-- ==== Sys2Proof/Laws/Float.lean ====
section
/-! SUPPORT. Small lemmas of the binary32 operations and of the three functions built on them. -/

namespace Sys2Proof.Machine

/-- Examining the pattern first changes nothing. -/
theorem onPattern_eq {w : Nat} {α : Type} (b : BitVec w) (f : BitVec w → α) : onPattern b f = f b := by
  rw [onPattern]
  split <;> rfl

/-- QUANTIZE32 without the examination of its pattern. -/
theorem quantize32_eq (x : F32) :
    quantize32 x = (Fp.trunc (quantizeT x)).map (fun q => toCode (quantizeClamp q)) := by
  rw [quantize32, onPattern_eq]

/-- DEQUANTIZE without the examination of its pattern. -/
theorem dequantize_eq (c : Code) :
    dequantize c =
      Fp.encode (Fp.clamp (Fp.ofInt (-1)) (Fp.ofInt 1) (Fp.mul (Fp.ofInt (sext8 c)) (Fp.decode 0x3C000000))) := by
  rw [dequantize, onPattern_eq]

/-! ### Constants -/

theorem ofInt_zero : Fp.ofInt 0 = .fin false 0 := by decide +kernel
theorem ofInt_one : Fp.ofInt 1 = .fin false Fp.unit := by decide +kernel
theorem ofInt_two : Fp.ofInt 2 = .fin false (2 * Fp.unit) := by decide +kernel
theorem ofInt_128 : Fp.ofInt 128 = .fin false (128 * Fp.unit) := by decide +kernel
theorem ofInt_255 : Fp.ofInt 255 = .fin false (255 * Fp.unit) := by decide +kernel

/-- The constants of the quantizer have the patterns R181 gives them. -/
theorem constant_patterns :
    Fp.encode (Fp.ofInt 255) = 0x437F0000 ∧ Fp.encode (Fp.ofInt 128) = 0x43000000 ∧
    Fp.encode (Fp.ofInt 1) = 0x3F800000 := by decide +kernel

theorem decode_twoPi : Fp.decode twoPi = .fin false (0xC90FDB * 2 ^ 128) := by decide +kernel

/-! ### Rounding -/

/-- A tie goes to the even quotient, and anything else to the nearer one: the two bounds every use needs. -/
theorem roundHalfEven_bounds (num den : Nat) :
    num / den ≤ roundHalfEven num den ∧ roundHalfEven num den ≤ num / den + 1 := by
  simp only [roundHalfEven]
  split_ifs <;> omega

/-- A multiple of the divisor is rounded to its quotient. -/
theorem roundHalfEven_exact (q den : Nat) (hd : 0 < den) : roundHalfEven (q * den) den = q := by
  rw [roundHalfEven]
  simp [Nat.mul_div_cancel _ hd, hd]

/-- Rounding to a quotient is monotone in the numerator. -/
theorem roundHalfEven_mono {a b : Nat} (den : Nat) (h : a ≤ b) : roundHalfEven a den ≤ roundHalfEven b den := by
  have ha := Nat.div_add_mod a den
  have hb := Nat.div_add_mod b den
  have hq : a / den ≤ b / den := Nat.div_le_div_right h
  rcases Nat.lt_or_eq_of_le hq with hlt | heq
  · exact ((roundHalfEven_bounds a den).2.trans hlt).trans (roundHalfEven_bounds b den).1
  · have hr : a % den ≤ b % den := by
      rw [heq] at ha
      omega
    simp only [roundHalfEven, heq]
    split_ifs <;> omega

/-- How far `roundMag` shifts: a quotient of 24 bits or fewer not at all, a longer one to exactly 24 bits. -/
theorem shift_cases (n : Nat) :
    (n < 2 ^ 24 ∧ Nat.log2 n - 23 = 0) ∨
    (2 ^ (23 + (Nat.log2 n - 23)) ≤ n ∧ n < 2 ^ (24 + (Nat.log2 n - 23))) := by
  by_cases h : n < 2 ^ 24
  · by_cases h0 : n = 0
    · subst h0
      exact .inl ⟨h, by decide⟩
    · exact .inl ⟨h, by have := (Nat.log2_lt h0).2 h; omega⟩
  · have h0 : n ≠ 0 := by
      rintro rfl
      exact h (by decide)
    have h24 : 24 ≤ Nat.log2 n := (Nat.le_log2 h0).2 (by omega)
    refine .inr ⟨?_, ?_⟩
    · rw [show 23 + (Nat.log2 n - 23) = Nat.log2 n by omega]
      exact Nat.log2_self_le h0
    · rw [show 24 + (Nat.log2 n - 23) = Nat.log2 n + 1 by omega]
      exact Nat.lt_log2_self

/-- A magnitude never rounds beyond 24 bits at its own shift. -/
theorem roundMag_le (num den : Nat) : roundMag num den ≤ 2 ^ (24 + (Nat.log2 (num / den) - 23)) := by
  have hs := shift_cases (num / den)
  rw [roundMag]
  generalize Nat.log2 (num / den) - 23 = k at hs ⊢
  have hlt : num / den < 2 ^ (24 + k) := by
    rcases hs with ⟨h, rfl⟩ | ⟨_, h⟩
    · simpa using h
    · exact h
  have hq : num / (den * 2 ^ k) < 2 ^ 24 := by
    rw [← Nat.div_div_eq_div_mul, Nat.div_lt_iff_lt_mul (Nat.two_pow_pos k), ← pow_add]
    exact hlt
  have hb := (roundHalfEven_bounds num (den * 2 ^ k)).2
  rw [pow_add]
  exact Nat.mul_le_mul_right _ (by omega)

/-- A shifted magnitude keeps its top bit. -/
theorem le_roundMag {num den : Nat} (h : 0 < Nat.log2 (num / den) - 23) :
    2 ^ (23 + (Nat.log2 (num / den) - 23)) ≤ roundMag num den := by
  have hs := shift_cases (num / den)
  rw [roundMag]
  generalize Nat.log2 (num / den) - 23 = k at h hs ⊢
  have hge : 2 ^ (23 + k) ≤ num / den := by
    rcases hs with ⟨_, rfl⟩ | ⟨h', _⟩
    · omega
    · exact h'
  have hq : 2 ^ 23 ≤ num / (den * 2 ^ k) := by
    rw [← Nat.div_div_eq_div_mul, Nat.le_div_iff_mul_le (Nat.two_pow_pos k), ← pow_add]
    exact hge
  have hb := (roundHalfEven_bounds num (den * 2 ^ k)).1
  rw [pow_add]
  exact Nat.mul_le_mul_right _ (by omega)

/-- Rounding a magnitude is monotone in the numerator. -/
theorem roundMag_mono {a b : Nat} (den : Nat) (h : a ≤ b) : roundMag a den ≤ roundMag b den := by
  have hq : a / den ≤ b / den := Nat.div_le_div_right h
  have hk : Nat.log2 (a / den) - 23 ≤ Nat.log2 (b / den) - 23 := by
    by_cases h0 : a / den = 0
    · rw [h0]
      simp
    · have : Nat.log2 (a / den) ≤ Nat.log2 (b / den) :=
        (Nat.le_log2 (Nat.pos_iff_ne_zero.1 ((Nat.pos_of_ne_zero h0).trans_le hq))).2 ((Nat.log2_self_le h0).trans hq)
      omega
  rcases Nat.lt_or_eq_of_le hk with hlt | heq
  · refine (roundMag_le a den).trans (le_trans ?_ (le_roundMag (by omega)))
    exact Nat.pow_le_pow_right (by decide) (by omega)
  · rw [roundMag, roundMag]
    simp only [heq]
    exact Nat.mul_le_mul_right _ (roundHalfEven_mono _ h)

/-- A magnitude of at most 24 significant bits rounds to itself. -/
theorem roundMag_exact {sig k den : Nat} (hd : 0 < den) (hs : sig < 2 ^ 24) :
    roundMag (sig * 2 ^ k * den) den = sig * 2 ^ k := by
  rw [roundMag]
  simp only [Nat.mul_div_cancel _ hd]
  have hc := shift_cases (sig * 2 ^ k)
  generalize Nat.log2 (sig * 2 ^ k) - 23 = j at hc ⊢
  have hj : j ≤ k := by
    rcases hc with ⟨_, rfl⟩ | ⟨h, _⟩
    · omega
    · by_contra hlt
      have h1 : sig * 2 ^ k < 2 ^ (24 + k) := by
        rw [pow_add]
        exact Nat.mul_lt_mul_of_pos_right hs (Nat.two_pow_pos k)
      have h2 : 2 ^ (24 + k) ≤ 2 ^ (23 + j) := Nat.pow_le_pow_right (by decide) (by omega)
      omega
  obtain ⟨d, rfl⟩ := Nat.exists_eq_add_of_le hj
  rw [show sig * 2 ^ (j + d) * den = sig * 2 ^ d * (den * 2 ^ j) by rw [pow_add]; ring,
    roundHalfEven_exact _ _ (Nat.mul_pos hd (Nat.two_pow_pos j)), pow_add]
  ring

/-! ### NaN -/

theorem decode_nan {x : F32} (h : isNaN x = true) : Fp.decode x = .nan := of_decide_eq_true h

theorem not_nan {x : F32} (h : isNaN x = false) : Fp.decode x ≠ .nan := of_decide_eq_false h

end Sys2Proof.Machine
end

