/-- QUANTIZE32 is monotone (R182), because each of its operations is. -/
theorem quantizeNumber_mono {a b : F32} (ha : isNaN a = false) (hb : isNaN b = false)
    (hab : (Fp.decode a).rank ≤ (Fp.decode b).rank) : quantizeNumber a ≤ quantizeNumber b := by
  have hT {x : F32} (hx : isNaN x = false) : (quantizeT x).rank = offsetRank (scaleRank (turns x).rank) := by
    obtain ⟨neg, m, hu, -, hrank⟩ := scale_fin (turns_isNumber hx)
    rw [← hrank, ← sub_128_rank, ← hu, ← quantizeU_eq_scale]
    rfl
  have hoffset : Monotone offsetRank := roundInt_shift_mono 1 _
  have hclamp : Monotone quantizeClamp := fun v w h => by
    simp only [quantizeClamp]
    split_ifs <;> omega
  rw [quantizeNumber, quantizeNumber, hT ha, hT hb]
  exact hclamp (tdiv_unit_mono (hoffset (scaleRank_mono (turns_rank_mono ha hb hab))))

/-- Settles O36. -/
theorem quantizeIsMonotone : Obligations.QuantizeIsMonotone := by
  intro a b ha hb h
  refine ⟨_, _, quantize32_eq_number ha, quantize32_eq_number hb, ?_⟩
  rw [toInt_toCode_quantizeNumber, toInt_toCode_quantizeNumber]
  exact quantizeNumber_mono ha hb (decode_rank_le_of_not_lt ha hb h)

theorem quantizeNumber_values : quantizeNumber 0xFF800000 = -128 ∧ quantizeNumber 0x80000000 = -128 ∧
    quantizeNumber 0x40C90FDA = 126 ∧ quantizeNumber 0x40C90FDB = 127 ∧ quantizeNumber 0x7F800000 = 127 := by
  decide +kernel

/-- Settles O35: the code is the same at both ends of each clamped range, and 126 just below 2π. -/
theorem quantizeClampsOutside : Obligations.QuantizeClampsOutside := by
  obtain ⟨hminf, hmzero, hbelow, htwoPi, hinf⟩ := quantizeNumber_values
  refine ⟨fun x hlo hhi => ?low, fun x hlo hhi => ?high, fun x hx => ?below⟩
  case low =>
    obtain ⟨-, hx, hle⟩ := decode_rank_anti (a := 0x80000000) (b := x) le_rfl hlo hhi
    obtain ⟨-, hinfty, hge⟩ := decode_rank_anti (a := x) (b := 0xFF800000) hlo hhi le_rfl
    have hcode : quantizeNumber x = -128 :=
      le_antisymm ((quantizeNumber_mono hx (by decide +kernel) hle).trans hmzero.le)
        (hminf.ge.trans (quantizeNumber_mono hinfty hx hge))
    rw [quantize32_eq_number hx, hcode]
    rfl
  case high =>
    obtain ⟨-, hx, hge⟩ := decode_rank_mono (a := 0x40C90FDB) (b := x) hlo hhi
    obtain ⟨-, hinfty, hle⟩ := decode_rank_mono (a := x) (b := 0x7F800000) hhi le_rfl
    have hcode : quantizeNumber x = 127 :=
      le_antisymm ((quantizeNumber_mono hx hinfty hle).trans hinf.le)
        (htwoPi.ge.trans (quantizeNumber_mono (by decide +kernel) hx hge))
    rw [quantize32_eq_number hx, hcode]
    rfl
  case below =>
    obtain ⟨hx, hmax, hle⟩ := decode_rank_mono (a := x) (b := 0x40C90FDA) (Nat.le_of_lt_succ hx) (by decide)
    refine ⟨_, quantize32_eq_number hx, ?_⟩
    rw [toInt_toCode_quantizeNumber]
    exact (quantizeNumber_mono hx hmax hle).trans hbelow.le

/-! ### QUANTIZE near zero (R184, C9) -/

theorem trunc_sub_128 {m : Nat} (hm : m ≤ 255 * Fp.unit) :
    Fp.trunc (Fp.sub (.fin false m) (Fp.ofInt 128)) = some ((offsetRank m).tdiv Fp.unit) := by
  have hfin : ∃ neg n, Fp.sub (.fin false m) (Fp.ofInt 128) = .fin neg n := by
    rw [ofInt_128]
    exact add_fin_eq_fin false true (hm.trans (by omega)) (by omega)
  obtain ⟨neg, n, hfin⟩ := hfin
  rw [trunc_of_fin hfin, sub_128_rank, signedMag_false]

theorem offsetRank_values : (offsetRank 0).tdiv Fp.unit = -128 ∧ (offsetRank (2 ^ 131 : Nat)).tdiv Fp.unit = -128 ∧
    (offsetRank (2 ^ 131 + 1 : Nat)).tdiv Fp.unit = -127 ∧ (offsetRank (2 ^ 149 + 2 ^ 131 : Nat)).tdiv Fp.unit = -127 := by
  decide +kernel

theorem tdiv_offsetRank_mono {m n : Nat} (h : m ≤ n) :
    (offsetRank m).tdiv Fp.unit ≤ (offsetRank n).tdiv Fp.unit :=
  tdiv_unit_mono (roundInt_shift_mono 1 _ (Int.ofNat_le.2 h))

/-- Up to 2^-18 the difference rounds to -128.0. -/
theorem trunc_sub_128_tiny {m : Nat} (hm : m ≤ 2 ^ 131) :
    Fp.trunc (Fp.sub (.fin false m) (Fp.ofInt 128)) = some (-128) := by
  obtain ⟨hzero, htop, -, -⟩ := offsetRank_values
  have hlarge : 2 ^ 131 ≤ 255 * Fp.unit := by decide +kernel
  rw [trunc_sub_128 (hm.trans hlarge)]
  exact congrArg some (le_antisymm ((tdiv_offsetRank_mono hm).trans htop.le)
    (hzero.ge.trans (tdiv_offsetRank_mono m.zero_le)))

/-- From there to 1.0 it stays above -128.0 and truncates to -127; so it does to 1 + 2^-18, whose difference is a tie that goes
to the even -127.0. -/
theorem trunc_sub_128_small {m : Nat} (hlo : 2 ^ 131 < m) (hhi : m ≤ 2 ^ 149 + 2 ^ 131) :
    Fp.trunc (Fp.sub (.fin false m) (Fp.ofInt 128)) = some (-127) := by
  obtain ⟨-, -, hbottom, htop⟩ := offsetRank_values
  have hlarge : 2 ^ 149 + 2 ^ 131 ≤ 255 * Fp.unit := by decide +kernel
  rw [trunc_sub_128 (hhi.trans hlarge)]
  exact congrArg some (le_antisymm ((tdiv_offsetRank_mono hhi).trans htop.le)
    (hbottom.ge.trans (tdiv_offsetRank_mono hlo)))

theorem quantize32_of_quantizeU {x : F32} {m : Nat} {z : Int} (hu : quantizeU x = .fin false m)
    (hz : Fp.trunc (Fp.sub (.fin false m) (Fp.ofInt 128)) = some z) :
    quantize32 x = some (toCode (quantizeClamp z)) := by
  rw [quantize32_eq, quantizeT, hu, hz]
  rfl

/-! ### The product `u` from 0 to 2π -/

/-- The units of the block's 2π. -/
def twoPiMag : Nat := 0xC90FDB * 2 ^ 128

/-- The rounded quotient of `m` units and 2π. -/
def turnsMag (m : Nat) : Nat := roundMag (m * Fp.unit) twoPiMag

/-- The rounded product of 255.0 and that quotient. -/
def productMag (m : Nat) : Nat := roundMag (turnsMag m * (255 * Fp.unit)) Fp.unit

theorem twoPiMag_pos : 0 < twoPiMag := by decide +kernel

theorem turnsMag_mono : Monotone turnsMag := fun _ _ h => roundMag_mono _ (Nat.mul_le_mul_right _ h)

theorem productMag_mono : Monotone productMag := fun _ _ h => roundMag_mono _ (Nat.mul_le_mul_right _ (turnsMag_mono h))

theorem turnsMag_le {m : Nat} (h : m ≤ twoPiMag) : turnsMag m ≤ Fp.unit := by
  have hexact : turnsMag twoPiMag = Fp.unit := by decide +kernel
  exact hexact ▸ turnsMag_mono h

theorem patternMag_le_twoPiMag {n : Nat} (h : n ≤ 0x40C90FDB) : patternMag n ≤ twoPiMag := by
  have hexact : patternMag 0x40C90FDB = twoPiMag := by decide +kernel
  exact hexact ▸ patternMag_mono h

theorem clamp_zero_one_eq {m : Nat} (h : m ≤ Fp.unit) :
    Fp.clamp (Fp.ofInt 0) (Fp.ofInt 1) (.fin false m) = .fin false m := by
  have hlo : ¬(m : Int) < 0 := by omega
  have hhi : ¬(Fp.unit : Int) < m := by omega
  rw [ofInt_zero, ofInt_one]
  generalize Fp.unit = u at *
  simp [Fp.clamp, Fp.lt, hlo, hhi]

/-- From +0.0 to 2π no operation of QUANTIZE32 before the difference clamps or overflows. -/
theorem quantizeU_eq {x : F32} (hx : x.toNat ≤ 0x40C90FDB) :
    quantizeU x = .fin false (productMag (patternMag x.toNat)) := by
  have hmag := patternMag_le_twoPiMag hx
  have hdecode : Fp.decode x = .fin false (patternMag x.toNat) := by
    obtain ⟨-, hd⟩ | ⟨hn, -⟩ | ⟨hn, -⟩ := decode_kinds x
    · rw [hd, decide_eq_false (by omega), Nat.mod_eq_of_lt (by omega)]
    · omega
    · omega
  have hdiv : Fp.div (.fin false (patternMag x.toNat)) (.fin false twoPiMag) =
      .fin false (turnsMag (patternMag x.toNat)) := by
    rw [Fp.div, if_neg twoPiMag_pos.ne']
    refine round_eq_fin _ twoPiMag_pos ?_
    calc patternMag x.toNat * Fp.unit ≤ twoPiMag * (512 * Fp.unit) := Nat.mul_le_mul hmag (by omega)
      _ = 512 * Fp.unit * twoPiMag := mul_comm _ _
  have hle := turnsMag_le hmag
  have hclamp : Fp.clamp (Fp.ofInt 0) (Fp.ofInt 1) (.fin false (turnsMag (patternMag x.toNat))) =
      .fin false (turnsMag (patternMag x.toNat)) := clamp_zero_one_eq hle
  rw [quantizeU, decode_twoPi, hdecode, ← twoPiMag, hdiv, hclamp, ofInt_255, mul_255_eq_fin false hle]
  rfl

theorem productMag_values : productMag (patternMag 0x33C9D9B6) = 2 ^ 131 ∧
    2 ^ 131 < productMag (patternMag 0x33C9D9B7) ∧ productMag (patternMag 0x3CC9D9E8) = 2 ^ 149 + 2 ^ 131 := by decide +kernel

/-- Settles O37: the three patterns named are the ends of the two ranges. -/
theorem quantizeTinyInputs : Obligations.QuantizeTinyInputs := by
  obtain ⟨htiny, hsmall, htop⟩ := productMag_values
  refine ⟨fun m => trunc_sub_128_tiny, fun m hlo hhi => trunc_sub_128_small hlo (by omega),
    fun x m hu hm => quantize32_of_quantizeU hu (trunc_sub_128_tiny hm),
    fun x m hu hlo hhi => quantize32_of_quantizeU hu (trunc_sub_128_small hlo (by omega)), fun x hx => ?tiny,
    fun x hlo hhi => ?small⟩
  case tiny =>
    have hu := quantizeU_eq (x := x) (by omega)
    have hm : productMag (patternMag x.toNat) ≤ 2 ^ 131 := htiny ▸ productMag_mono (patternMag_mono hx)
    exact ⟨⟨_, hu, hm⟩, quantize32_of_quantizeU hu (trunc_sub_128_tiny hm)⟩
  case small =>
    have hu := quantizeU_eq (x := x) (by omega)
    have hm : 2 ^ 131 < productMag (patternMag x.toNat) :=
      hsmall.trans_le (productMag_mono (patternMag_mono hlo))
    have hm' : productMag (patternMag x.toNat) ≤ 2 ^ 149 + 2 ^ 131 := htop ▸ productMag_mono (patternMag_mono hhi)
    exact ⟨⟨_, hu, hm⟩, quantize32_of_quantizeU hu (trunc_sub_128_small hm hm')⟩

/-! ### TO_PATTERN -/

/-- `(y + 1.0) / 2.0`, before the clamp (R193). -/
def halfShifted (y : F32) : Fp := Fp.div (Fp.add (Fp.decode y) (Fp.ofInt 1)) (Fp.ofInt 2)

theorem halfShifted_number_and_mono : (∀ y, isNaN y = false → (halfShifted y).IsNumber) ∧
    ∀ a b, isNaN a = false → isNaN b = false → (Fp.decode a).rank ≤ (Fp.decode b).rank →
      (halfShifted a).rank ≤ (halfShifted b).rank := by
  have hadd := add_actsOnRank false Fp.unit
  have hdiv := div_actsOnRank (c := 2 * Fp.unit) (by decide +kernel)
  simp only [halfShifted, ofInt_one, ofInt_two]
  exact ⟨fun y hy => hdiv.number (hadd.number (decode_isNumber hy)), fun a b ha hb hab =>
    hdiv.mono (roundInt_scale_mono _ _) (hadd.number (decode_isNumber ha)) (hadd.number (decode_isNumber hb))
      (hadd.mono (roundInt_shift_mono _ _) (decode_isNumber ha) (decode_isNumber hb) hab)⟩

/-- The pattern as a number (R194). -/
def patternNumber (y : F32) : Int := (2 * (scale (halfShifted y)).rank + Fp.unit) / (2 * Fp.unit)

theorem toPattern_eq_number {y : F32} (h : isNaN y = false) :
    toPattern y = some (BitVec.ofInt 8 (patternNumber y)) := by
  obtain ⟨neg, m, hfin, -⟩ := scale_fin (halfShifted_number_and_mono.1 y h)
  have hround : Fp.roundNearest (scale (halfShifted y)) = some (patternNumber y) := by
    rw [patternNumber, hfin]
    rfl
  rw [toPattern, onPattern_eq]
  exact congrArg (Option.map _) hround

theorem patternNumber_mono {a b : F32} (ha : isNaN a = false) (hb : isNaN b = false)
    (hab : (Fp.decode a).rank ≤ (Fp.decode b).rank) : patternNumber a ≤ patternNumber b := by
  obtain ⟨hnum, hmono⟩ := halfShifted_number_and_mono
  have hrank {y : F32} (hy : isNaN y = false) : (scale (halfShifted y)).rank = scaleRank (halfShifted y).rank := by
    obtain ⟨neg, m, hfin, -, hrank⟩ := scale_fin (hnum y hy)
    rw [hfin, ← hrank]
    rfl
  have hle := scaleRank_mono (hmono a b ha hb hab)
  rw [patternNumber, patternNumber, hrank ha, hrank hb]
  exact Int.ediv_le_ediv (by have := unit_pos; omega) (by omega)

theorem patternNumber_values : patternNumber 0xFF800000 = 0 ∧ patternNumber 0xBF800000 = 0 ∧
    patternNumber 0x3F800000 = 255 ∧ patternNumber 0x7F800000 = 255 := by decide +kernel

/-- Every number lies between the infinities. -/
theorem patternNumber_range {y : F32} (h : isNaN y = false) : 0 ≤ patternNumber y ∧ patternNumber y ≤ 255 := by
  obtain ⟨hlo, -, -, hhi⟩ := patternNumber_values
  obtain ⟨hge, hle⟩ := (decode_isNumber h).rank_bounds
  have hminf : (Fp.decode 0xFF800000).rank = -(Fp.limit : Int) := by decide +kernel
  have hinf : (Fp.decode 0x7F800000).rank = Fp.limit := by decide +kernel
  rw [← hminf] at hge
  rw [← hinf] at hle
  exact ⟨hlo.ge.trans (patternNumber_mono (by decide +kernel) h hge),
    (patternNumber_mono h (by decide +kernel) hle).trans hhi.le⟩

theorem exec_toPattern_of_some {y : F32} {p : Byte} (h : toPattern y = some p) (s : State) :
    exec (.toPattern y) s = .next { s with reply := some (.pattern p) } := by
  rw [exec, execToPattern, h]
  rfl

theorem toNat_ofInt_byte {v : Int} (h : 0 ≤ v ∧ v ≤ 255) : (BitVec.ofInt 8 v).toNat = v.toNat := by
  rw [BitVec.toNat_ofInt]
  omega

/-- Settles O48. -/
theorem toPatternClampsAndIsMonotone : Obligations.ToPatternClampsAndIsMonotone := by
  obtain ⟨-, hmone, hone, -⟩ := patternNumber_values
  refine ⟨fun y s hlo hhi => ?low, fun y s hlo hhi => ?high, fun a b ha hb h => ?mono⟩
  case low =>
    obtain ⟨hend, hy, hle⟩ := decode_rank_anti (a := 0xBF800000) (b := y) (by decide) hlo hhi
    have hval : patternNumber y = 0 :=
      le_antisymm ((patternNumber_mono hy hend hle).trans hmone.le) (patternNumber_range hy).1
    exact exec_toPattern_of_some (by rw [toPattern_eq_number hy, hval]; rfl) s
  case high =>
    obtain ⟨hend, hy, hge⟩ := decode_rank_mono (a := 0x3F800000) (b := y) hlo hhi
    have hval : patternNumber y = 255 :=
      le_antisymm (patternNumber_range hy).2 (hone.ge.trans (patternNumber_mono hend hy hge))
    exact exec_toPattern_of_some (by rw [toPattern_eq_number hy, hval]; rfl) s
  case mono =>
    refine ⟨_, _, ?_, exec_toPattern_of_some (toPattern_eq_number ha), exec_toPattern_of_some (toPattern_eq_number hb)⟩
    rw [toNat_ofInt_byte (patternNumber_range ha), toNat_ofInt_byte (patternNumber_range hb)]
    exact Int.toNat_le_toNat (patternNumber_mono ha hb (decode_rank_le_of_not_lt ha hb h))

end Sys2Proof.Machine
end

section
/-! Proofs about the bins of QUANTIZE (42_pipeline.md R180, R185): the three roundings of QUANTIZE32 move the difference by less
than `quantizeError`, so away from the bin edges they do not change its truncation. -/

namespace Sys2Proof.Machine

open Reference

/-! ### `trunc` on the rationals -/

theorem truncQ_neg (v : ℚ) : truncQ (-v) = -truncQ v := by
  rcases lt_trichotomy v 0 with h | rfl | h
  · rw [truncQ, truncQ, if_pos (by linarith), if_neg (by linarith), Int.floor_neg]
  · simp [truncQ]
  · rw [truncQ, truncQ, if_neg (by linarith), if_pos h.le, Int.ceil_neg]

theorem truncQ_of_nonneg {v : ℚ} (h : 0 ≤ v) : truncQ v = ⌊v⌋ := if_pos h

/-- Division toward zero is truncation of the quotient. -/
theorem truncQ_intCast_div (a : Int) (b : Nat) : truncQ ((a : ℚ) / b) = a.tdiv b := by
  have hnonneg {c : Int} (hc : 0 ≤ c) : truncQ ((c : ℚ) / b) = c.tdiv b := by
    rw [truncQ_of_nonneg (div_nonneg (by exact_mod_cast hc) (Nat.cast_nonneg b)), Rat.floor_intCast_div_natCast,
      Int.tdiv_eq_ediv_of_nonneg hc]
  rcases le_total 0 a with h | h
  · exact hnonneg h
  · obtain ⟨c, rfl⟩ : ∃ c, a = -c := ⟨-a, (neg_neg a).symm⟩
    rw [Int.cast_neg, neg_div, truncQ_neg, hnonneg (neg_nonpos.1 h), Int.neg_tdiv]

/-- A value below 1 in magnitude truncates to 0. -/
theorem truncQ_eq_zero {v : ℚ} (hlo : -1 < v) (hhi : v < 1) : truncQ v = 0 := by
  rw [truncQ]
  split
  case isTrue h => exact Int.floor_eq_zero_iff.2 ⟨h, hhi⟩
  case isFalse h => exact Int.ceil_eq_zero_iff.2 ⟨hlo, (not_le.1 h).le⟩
________________________
= What is expected =
Go through the entries and copy each line holding the string "three".

= Output of the exercise =
/-! SUPPORT. Small lemmas of the binary32 operations and of the three functions built on them. -/
/-- Settles O37: the three patterns named are the ends of the two ranges. -/
/-! Proofs about the bins of QUANTIZE (42_pipeline.md R180, R185): the three roundings of QUANTIZE32 move the difference by less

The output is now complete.